SUPPLIED ENTRIES Block Start

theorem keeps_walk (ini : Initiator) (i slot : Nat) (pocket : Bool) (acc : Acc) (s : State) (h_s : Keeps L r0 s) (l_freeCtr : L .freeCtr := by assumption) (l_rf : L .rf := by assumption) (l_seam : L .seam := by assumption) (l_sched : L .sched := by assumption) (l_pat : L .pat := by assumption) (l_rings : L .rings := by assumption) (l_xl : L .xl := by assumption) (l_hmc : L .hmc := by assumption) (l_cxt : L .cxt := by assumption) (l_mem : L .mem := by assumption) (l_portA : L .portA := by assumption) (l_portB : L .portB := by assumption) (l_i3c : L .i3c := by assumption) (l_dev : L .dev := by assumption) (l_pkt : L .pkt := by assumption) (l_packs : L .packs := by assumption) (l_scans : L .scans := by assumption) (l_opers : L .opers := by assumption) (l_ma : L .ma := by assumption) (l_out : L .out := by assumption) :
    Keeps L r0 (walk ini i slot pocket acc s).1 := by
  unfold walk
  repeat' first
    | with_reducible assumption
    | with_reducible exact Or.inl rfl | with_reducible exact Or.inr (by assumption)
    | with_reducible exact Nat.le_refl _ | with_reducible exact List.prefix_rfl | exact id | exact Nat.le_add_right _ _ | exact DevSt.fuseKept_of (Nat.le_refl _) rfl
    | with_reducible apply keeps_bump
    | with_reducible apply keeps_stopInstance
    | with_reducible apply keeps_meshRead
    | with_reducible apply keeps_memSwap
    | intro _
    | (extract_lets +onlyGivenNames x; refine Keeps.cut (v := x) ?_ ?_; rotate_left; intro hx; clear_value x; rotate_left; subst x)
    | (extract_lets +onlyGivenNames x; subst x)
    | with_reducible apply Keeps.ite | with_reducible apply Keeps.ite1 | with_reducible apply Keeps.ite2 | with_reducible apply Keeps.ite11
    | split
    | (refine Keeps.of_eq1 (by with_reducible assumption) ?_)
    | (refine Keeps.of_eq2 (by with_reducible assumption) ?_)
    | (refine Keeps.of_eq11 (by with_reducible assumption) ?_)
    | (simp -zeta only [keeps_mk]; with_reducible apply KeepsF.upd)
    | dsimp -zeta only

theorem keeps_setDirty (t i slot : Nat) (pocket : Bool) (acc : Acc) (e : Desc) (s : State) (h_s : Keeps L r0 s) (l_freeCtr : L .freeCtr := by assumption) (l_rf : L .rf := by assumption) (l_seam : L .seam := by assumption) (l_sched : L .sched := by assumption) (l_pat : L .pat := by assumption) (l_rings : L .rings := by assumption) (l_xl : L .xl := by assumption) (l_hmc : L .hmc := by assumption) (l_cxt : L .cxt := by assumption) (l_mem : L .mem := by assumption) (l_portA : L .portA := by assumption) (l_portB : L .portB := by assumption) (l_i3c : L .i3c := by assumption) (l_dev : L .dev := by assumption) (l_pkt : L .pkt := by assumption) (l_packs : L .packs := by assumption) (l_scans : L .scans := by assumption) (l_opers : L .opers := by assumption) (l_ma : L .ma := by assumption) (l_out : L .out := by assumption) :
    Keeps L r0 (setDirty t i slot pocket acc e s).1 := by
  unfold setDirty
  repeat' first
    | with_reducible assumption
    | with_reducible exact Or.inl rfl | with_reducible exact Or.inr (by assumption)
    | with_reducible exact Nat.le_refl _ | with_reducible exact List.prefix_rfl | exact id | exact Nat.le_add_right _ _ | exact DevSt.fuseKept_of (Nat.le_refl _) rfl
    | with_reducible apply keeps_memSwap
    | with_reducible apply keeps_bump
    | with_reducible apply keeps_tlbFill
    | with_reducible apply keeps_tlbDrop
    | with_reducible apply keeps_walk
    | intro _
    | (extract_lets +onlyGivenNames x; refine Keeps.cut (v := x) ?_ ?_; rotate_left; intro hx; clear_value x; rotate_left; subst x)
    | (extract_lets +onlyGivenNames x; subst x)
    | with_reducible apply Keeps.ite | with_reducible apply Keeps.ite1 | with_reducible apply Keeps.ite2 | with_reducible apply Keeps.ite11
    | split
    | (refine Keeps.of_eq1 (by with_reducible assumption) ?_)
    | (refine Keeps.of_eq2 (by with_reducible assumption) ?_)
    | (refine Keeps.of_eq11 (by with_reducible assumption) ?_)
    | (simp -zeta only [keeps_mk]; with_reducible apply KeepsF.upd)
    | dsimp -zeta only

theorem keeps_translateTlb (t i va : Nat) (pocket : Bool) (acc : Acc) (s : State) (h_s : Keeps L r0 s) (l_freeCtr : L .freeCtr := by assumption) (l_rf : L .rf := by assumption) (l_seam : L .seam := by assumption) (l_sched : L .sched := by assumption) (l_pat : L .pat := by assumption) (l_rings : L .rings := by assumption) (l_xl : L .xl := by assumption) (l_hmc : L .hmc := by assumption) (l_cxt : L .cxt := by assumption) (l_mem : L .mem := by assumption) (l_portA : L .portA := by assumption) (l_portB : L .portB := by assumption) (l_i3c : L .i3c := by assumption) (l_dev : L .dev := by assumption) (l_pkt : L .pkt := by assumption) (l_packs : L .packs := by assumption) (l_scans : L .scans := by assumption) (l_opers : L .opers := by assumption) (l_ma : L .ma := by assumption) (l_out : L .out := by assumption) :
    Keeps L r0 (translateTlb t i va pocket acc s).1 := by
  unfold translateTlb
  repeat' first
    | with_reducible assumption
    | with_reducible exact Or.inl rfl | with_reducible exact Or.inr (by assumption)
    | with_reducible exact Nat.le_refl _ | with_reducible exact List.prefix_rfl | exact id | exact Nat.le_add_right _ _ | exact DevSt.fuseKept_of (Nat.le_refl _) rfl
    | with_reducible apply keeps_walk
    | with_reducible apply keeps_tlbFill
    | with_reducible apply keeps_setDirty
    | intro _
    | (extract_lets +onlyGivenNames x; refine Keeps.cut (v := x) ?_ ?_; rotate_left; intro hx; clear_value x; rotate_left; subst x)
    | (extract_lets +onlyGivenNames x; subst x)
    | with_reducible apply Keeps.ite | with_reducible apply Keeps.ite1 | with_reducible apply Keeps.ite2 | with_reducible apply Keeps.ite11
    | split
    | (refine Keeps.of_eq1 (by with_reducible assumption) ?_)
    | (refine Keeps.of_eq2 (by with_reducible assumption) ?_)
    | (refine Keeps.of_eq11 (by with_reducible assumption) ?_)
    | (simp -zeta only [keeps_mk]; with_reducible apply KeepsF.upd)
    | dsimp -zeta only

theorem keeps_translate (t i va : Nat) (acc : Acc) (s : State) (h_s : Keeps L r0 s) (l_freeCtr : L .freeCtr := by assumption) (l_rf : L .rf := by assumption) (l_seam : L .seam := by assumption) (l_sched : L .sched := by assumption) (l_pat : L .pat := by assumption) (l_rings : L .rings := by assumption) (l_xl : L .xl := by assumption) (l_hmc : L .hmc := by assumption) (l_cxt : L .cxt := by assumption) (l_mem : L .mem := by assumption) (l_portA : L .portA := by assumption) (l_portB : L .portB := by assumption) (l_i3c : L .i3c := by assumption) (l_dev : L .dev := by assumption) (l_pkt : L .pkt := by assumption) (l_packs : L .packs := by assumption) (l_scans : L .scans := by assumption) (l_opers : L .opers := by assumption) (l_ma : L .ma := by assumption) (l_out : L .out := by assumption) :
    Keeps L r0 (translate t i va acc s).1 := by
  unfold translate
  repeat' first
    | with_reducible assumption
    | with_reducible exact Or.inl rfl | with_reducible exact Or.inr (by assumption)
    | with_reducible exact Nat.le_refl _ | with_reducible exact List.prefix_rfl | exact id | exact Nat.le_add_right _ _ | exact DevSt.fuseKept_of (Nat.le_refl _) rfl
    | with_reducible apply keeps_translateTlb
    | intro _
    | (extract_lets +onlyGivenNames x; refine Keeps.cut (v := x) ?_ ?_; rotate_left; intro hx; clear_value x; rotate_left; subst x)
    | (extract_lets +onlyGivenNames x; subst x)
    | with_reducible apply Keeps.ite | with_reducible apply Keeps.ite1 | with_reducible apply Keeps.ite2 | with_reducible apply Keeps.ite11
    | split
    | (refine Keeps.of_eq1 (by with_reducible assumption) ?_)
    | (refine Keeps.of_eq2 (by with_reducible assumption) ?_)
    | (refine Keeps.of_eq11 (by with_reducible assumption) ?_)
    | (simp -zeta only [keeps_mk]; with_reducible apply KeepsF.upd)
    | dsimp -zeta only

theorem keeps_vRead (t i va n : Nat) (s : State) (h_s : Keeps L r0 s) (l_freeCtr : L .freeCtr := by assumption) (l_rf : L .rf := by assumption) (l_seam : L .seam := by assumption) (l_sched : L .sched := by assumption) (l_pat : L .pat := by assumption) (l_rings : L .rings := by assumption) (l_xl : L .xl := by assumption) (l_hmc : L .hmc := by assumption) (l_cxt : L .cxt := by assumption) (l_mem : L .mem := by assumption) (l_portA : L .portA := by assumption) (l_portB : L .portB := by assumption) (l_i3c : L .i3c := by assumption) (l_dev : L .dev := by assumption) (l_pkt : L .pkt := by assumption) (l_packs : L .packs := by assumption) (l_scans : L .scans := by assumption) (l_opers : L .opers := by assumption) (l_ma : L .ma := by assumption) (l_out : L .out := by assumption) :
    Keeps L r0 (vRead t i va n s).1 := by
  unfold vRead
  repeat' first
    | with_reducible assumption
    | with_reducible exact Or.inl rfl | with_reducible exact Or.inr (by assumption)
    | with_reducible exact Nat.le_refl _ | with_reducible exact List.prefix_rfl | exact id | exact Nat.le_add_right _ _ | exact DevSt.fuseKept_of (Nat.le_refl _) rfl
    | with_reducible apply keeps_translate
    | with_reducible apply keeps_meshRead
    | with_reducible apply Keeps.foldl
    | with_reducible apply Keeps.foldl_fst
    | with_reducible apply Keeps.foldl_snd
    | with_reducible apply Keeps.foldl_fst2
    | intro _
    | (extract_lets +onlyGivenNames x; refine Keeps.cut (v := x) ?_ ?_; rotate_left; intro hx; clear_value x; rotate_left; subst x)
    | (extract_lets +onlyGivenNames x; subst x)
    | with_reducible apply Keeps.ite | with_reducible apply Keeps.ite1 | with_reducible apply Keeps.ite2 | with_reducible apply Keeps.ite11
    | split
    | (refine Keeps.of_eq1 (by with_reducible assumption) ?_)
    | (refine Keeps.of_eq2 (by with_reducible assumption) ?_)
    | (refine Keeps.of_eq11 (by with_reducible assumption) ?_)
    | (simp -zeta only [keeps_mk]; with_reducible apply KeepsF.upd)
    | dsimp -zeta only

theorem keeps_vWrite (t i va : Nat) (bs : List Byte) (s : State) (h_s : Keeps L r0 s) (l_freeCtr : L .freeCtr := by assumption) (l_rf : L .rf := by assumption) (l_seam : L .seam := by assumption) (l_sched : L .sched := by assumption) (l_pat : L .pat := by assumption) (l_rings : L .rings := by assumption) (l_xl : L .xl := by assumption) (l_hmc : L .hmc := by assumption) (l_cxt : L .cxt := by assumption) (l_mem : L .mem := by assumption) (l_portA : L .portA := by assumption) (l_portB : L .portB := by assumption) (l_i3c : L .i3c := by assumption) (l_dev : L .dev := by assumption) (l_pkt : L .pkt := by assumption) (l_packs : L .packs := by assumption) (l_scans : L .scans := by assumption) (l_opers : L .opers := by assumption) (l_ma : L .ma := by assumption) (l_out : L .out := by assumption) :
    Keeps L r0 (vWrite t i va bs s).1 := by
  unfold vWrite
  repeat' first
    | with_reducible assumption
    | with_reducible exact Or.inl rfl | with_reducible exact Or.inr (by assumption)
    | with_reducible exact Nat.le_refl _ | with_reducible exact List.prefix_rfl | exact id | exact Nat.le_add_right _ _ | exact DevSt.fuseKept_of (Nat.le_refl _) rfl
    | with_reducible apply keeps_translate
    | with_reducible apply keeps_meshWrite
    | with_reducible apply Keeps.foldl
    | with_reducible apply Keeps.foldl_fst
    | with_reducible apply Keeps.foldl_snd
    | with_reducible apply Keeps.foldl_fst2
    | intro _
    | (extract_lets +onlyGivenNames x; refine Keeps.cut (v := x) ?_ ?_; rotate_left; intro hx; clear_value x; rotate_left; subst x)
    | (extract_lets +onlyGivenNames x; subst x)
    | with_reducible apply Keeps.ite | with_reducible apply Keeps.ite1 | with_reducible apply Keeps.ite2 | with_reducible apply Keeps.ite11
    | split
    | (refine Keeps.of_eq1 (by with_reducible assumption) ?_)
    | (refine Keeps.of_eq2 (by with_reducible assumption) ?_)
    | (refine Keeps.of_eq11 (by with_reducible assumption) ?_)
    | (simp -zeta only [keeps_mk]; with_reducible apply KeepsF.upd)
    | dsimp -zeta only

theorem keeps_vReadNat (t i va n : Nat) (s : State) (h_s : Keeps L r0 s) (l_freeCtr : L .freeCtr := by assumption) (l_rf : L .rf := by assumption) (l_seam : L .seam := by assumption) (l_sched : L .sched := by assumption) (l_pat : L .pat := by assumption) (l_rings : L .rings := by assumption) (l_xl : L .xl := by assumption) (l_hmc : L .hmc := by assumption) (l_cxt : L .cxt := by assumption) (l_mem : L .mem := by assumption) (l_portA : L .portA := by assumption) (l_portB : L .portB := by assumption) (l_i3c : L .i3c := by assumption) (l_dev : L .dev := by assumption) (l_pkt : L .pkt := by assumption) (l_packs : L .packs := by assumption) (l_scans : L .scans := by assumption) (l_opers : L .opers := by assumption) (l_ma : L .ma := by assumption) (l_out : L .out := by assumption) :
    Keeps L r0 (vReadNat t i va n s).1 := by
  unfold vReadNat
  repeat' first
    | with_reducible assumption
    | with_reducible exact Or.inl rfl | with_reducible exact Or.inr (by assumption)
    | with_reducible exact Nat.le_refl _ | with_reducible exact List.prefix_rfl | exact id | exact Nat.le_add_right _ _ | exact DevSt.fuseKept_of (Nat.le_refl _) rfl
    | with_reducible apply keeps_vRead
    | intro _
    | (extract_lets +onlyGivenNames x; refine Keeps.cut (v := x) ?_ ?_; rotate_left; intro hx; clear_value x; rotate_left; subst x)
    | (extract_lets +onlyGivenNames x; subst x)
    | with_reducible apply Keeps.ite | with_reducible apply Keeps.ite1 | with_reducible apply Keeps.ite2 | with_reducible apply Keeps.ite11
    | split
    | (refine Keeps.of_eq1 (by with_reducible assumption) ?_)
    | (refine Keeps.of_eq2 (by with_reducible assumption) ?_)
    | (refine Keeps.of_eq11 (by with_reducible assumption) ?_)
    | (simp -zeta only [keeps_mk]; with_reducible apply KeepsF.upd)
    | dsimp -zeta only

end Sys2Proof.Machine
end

SUPPLIED ENTRIES Block End

● WHAT TO WORK ON: Among the lines of the listing above, which ones contain the word "unfold"? Show them.

● YOUR SOLUTION:
  unfold walk
  unfold setDirty
  unfold translateTlb
  unfold translate
  unfold vRead
  unfold vWrite
  unfold vReadNat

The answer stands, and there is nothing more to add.